Facts About Lyme Disease In Colorado
With the resurgence of ticks every spring, there is much ado about the threat of Lyme disease. However, while there is an abundance of ticks in Colorado, no human case of Lyme disease has originated in this State. While May is Lyme Disease Awareness Month, it is, for the most part, a concern in the Northeastern region of the United States, leaving residents of Colorado free of the risk of Lyme disease.

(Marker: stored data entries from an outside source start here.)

-- ==== Sys2Proof/Machine/Ops.lean ====
section
/-! DEFINITION. The named operations over registers, counters and reports that every command uses. -/

namespace Sys2Proof.Machine

/-- Insert before the first element that it may stand before. -/
def insertBy {α : Type} (le : α → α → Bool) (a : α) : List α → List α
  | [] => [a]
  | b :: l => if le a b then a :: b :: l else b :: insertBy le a l

/-- The list in the order of `le`; elements that it does not tell apart keep their order. -/
def sortBy {α : Type} (l : List α) (le : α → α → Bool) : List α := l.foldr (insertBy le) []

namespace State

/-! ### Registers -/

/-- The stored word of a register. -/
def rd (s : State) (a : Nat) : Word := SMap.get regReset s.regs a

/-- Store a register's word. -/
def wr (s : State) (a : Nat) (v : Word) : State := { s with regs := SMap.set regReset a v s.regs }

/-- A field of a register. -/
def fld (s : State) (a : Nat) (f : Fld) : Nat := f.get (s.rd a)

/-- A one-bit field of a register. -/
def on (s : State) (a : Nat) (f : Fld) : Bool := decide (s.fld a f ≠ 0)

/-- Set a field of a register. -/
def put (s : State) (a : Nat) (f : Fld) (n : Nat) : State := s.wr a (f.set n (s.rd a))

/-- Set a one-bit field of a register. -/
def flag (s : State) (a : Nat) (f : Fld) (b : Bool) : State := s.put a f b.toNat

/-- Set bit `i` of a field that is a bit map. -/
def setBit (s : State) (a : Nat) (f : Fld) (i : Nat) (b : Bool) : State :=
  let v := s.fld a f
  s.put a f (if v.testBit i = b then v else v ^^^ 2 ^ i)

/-- Bit `i` of a field that is a bit map. -/
def bit (s : State) (a : Nat) (f : Fld) (i : Nat) : Bool := (s.fld a f).testBit i

/-! ### Counters (R431: an increment is also an event of the page's performance counters) -/

/-- Add to one performance counter (R432: 48 bits, wraps). -/
def perfAdd (s : State) (k n : Nat) : State :=
  { s with perf := { s.perf with ctrs := SMap.upd (fun _ => 0) k (· + BitVec.ofNat 48 n) s.perf.ctrs } }

/-- Add to each counter of the page whose configuration meets `p` (R431, R433). -/
def perfEvent (s : State) (pg : Nat) (p : Word → Bool) (n : Nat) : State :=
  if s.on R.PERF_PERF_STAT F.PERF_PERF_STAT_FROZEN then s
  else [0, 1, 2, 3].foldl (fun t i =>
    if p (SMap.get (fun _ => 0) s.perf.cfgs (4 * pg + i)) then t.perfAdd (4 * pg + i) n else t) s

/-- The increments of the counter register at `a`, for the page counters (EVENT kind 2) and for the level sources that
watch a counter for a rise within QUIET_MS. -/
def counted (s : State) (a n : Nat) : State :=
  let t := s.perfEvent (pageOf a) (fun c => c.toNat % 1024 == 512 + offOf a / 4 && isCounter (pageOf a) (offOf a / 4)) n
  { t with fcol := { t.fcol with rose := SMap.set (fun _ => 0) a (s.clk.up + 1) t.fcol.rose } }

/-- Add to a 32-bit counter register, which wraps. -/
def inc (s : State) (a : Nat) (n : Nat := 1) : State :=
  if n = 0 then s else (s.wr a (s.rd a + BitVec.ofNat 32 n)).counted a n

/-- The 64-bit value of the pair whose low word is at `a`. -/
def rd64 (s : State) (a : Nat) : Word64 := s.rd (a + 4) ++ s.rd a

/-- Store the 64-bit value of the pair whose low word is at `a`. -/
def wr64 (s : State) (a : Nat) (v : Word64) : State :=
  (s.wr a (v.extractLsb' 0 32)).wr (a + 4) (v.extractLsb' 32 32)

/-- Add to the 64-bit counter pair whose low word is at `a`. -/
def inc64 (s : State) (a : Nat) (n : Nat := 1) : State :=
  if n = 0 then s else (s.wr64 a (s.rd64 a + BitVec.ofNat 64 n)).counted a n

/-- Add to a counter field narrower than its word, saturating. -/
def incSat (s : State) (a : Nat) (f : Fld) (n : Nat := 1) : State :=
  let m := min n (2 ^ f.width - 1 - s.fld a f)
  if m = 0 then s else (s.put a f (s.fld a f + m)).counted a m

/-! ### Free values -/

/-- A value that the manual leaves open, as a word; the next one is another. -/
def freeWord (s : State) : Word × State := (Config.freeWord s.free, { s with free := s.free + 1 })

/-! ### Reports to the fault collector -/

/-- Hand counted occurrences to the collector: occurrences of one resource that it has not taken yet go in one
delivery, with the capture and the timestamp of the first (R277). -/
def deliver (s : State) (d : Delivery) : State :=
  let rec go : List Delivery → List Delivery
    | [] => [{ d with ts := s.ts }]
    | e :: l =>
      if e.kind = d.kind ∧ e.resource = d.resource then
        { e with count := e.count + d.count, weighted := e.weighted + d.weighted } :: l
      else e :: go l
  { s with fcol := { s.fcol with deliv := go s.fcol.deliv } }

/-- A delivery of `n` occurrences with no request behind them. -/
def report (s : State) (kind : Nat) (resource : Word) (n : Nat := 1) (access : Nat := 0) (addr : Word64 := 0) : State :=
  s.deliver ⟨kind, resource, n, n, addr, access, none, none, 0, 0⟩

/-! ### Conditions of the whole stack -/

/-- The boot step in progress; 13 when the link is ready (R361). -/
def bootStep (s : State) : Nat := s.fld R.CLK_BOOT_STAT F.CLK_BOOT_STAT_STEP

/-- Drogue mode (R349). -/
def drogue (s : State) : Bool := s.on R.CLK_CLK_STAT F.CLK_CLK_STAT_DROGUE

/-- A thermal trip is latched (R326). -/
def tripped (s : State) : Bool := s.on R.THERM_THERM_STAT2 F.THERM_THERM_STAT2_TRIP_LATCHED

/-- The chip is in reset: VAUX is down, or it is held by RESET_N (R357). -/
def inReset (s : State) : Bool := !s.clk.vaux || s.clk.held

/-- The stack runs: out of reset, not in Drogue mode and with no trip latched. -/
def running (s : State) : Bool := !s.inReset && !s.drogue && !s.tripped

/-- The BARs answer: the endpoint is not held by PERST_N, is not in D3hot, and Memory Enable is set (R359, R406). That a BAR
is placed at the address of a request is what the request's arrival says (assumption 81). -/
def barOpen (s : State) : Bool :=
  s.clk.vaux && !s.clk.perstN && s.mgmt.memEn && decide (s.fld R.PCIEM_PCIE_STAT F.PCIEM_PCIE_STAT_DSTATE = 0)

/-- The base clocks run, so commands of core-domain blocks act: boot step 6 is past (R361). -/
def released (s : State) : Bool := s.running && decide (6 ≤ s.bootStep)

/-- What a block of a clock domain that stops does, while its clock runs: not before boot step 6, nor in Drogue mode, in reset
or after a trip (R326, R349, R361). -/
def clocked (s : State) (f : State → State) : State := if s.released then f s else s

end State

/-! ### Resource identifiers (R275) -/

/-- A lane: direction false receive, true transmit. -/
def resLane (tx : Bool) (g l : Nat) : Word := BitVec.ofNat 32 (1 * 2 ^ 28 + tx.toNat * 2 ^ 8 + g * 2 ^ 4 + l)
def resVia (c : Nat) (b ca : Bool) (v : Nat) : Word :=
  BitVec.ofNat 32 (2 * 2 ^ 28 + c * 2 ^ 8 + b.toNat * 2 ^ 7 + ca.toNat * 2 ^ 6 + v)
def resRow (c p sid bank row : Nat) : Word :=
  BitVec.ofNat 32 (3 * 2 ^ 28 + c * 2 ^ 22 + p * 2 ^ 21 + sid * 2 ^ 19 + bank * 2 ^ 15 + row)
def resBank (c p sid bank : Nat) : Word :=
  BitVec.ofNat 32 (4 * 2 ^ 28 + c * 2 ^ 22 + p * 2 ^ 21 + sid * 2 ^ 19 + bank * 2 ^ 15)
def resDie (d : Nat) : Word := BitVec.ofNat 32 (5 * 2 ^ 28 + d)
def resCtrl (k : Nat) : Word := BitVec.ofNat 32 (6 * 2 ^ 28 + k)
def resEng (e : Nat) : Word := BitVec.ofNat 32 (7 * 2 ^ 28 + e)
def resCbank (b : Nat) : Word := BitVec.ofNat 32 (8 * 2 ^ 28 + b)
def resCacheDie : Word := BitVec.ofNat 32 (9 * 2 ^ 28)
def resMacro (m : Nat) : Word := BitVec.ofNat 32 (10 * 2 ^ 28 + m)
def resMid (m : Nat) : Word := BitVec.ofNat 32 (11 * 2 ^ 28 + m)
def resLinkDir (tx : Bool) : Word := BitVec.ofNat 32 (12 * 2 ^ 28 + tx.toNat)
def resQuad (q : Nat) : Word := BitVec.ofNat 32 (13 * 2 ^ 28 + q)

/-- The type of a resource identifier. -/
def resType (r : Word) : Nat := r.toNat / 2 ^ 28

end Sys2Proof.Machine
end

While Colorado ticks do not carry Lyme disease, there are many other tick borne illnesses of which to be aware. More than 30 species of ticks are known to reside in Colorado but the Rocky Mountain wood tick and the American dog tick are two of the most common ticks that affect humans. These ticks are of the ixodidae family, commonly referred to as hard-shelled ticks, and have a distinctive plate on the back just behind the head. These ticks will attach themselves to a host, feed for several days, become extremely bloated and then drop off the host.
This behavior is much different than those of the Argasidae family, commonly referred to as soft ticks. The soft ticks are usually found in the nest of their animal host. They feed often but only a few hours at a time.

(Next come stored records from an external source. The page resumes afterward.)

-- ==== Sys2Proof/Machine/Code.lean ====
section
/-! DEFINITION. The codes of the stack: the field GF(2^8) of R71 and R186, Reed-Solomon parity and decoding, the CRCs
of R31, R72 and R368, and bytes of wide words. Symbols and bytes are naturals below 256. -/

namespace Sys2Proof.Machine

/-! ### Bytes -/

/-- The `n` bytes of a number, most significant first. -/
def bytesBE : Nat → Nat → List Nat
  | 0, _ => []
  | n + 1, v => v / 256 ^ n % 256 :: bytesBE n v

/-- The `n` bytes of a number, least significant first. -/
def bytesLE : Nat → Nat → List Nat
  | 0, _ => []
  | n + 1, v => v % 256 :: bytesLE n (v / 256)

/-- The number that bytes spell, most significant first. -/
def natBE (l : List Nat) : Nat := l.foldl (fun n b => n * 256 + b % 256) 0

/-- The number that bytes spell, least significant first. -/
def natLE : List Nat → Nat
  | [] => 0
  | b :: l => b % 256 + 256 * natLE l

/-! ### SEC-DED of a word (R169, R170, R365)

The extended Hamming code: data bit `i` stands at the `i`-th position that is no power of two, the `r` check bits at the powers
of two, and a bit over all makes the parity even. The manual names the property and not the code (DESIGN CHOICE, assumption 131):
the choice shows only in words with three or more bits in error. -/

/-- Positions of `n` data bits. -/
def hamPos (n r : Nat) : List Nat :=
  ((List.range (2 ^ r)).filter fun p => decide (3 ≤ p) && !((List.range r).any fun i => p == 2 ^ i)).take n

/-- The parity of the low `n` bits. -/
def parityOf (n v : Nat) : Bool := (List.range n).foldl (fun b i => b ^^ v.testBit i) false

/-- Check bits of `n` data bits: `r` of the Hamming code, then the parity bit. -/
def eccCheck (n r d : Nat) : Nat :=
  let h := (hamPos n r).zipIdx.foldl (fun x p => if d.testBit p.2 then x ^^^ p.1 else x) 0
  h + 2 ^ r * (parityOf n d ^^ parityOf r h).toNat

/-- What a word that has been read comes to. -/
inductive Ecc where
  | clean (d : Nat)
  | fixed (d : Nat)
  | bad
  deriving DecidableEq, Repr

/-- Correct one bit in error and detect two. -/
def eccDecode (n r d c : Nat) : Ecc :=
  let syn := (eccCheck n r d ^^^ c) % 2 ^ r
  if parityOf n d == parityOf (r + 1) c then (if syn = 0 then .clean d else .bad)
  else if syn = 0 || (List.range r).any (fun i => syn == 2 ^ i) then .fixed d
  else match (hamPos n r).idxOf? syn with
    | some i => .fixed (d ^^^ 2 ^ i)
    | none => .bad

/-! ### The field -/

/-- Multiplication by α = 0x02 modulo x^8 + x^4 + x^3 + x^2 + 1 (R71). -/
def gfDouble (a : Nat) : Nat := if a < 128 then 2 * a else (2 * a - 256) ^^^ 0x1D

/-- Product of two symbols, over the low `n` bits of `b`. -/
def gfMulN : Nat → Nat → Nat → Nat
  | 0, _, _ => 0
  | n + 1, a, b => (if b % 2 = 1 then a else 0) ^^^ gfMulN n (gfDouble a) (b / 2)

def gfMul (a b : Nat) : Nat := gfMulN 8 a b

def gfPow (a : Nat) : Nat → Nat
  | 0 => 1
  | n + 1 => gfMul a (gfPow a n)

/-- The inverse: a^254. -/
def gfInv (a : Nat) : Nat :=
  let a2 := gfMul a a
  let a4 := gfMul a2 a2
  let a8 := gfMul a4 a4
  let a16 := gfMul a8 a8
  let a32 := gfMul a16 a16
  let a64 := gfMul a32 a32
  let a128 := gfMul a64 a64
  gfMul a128 (gfMul a64 (gfMul a32 (gfMul a16 (gfMul a8 (gfMul a4 a2)))))

/-- α^n. -/
def gfAlpha (n : Nat) : Nat := gfPow 2 (n % 255)

/-! ### Polynomials, constant term first -/

def polyAdd : List Nat → List Nat → List Nat
  | [], q => q
  | p, [] => p
  | a :: p, b :: q => (a ^^^ b) :: polyAdd p q

def polyScale (c : Nat) (p : List Nat) : List Nat := p.map (gfMul c)

def polyMul : List Nat → List Nat → List Nat
  | [], _ => []
  | a :: p, q => polyAdd (polyScale a q) (0 :: polyMul p q)

def polyEval (p : List Nat) (x : Nat) : Nat := p.foldr (fun c acc => c ^^^ gfMul x acc) 0

/-- The formal derivative. -/
def polyDeriv : List Nat → List Nat
  | [] => []
  | _ :: p => (List.range p.length).map fun i => if i % 2 = 0 then p.getD i 0 else 0

/-! ### Reed-Solomon codes with roots α^0 to α^(n-1), first symbol highest in degree -/

/-- The generator polynomial, constant term first. -/
def rsGen (n : Nat) : List Nat := (List.range n).foldl (fun g i => polyMul g [gfAlpha i, 1]) [1]

/-- The parity symbols of a message, first symbol highest in degree (R71, R186). -/
def rsParity (n : Nat) (msg : List Nat) : List Nat :=
  let g := ((rsGen n).take n).reverse
  msg.foldl (fun r m =>
    let f := m ^^^ r.headD 0
    polyAdd (r.drop 1 ++ [0]) (polyScale f g)) (List.replicate n 0)

/-- The syndromes of a codeword. -/
def rsSyndromes (n : Nat) (cw : List Nat) : List Nat :=
  (List.range n).map fun i => cw.foldl (fun acc c => gfMul (gfAlpha i) acc ^^^ c) 0

/-- Berlekamp and Massey's shortest register for the syndromes: locator, previous locator, length, gap and previous
discrepancy. -/
def rsLocator (syn : List Nat) : List Nat :=
  let step := fun (st : List Nat × List Nat × Nat × Nat × Nat) (k : Nat) =>
    let (c, b, l, m, d0) := st
    let d := (List.range (l + 1)).foldl (fun acc i =>
      if i ≤ k then acc ^^^ gfMul (c.getD i 0) (syn.getD (k - i) 0) else acc) 0
    if d = 0 then (c, b, l, m + 1, d0)
    else
      let c' := polyAdd c (polyScale (gfMul d (gfInv d0)) (List.replicate m 0 ++ b))
      if 2 * l ≤ k then (c', c, k + 1 - l, 1, d) else (c', b, l, m + 1, d0)
  let c := ((List.range syn.length).foldl step ([1], [1], 0, 1, 1)).1
  -- without zero terms of high degree
  (c.reverse.dropWhile (· == 0)).reverse

/-- What a decoder finds: nothing wrong; the located errors (index from the first symbol, value to add); or failure. -/
inductive RsResult where
  | clean
  | located (errs : List (Nat × Nat))
  | failure
  deriving DecidableEq, Repr

/-- A codeword with located errors removed. -/
def rsApply (errs : List (Nat × Nat)) (cw : List Nat) : List Nat :=
  (List.range cw.length).map fun i =>
    errs.foldl (fun c e => if e.1 = i then c ^^^ e.2 else c) (cw.getD i 0)

/-- Decode a codeword with `n` parity symbols, locating at most `t` errors over all its symbols. A correction counts only when
it leaves a codeword. -/
def rsDecode (n t : Nat) (cw : List Nat) : RsResult :=
  let syn := rsSyndromes n cw
  if syn.all (· == 0) then .clean
  else
    let loc := rsLocator syn
    let deg := loc.length - 1
    if t < deg then .failure
    else
      let len := cw.length
      -- degree p is in error when α^-p is a root of the locator
      let degs := (List.range len).filter fun p => polyEval loc (gfAlpha (255 - p % 255)) == 0
      if degs.length ≠ deg then .failure
      else
        let om := (polyMul syn loc).take n
        let dl := polyDeriv loc
        let errs := degs.reverse.map fun p =>
          let xi := gfAlpha (255 - p % 255)
          (len - 1 - p, gfMul (gfAlpha p) (gfMul (polyEval om xi) (gfInv (polyEval dl xi))))
        if (rsSyndromes n (rsApply errs cw)).all (· == 0) then .located errs else .failure

/-! ### CRCs -/

/-- Run a CRC of `w` bits over bytes, each most significant bit first. -/
def crcMsb (w poly : Nat) (init : Nat) (bytes : List Nat) : Nat :=
  bytes.foldl (fun r b =>
    (List.range 8).foldl (fun r i =>
      let top := (r.testBit (w - 1)) != (b.testBit (7 - i))
      let r' := 2 * r % 2 ^ w
      if top then r' ^^^ poly else r') r) init

/-- The CRC-24 of a flit body (R72). -/
def crc24 (bytes : List Nat) : Nat := crcMsb 24 0x5D6DCB 0xFFFFFF bytes

/-- The CRC-8 of a marker (R31). -/
def crc8 (bytes : List Nat) : Nat := crcMsb 8 0x07 0xFF bytes

/-- CRC-32C (R161, R368): polynomial 0x1EDC_6F41, initial value all ones and final inversion. Bits enter and leave
least significant first, as the CRC of that name is defined (PRESUMED, assumption 12). -/
def crc32c (bytes : List Nat) : Nat :=
  bytes.foldl (fun r b =>
    (List.range 8).foldl (fun r _ => if r % 2 = 1 then (r / 2) ^^^ 0x82F63B78 else r / 2) (r ^^^ (b % 256))) 0xFFFFFFFF
    ^^^ 0xFFFFFFFF

end Sys2Proof.Machine
end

Because they can transmit diseases, human awareness and knowledge of ticks becomes an important subject and shows the need for Loveland pest control as well as pest control in Fort Collins and throughout Colorado. Ticks are blood-feeding parasites and are more common at the higher elevations of Colorado. They are capable of transmitting diseases such as Colorado tick fever, Rocky Mountain spotted fever, tularemia and relapsing fever.
Most human encounters with ticks involve the Rocky Mountain wood tick and the American dog tick. These two ticks are closely related and have similar life cycles that include larva, nymph and adult. They are a three-host tick meaning that feeding must occur with a different host for each stage. Remembering that a tick feeds continuously until it bloats and falls off its host, it is assumed that each stage will affect or require a different host. Feeding activity of the first two stages usually always involves a small mammal. However, after the second feeding, the nymph will drop from its animal host and molt into the adult stage. It is the adult stage of tick that occasionally feeds on people. Tick activity can begin as early as March, but usually subsides by the end of July.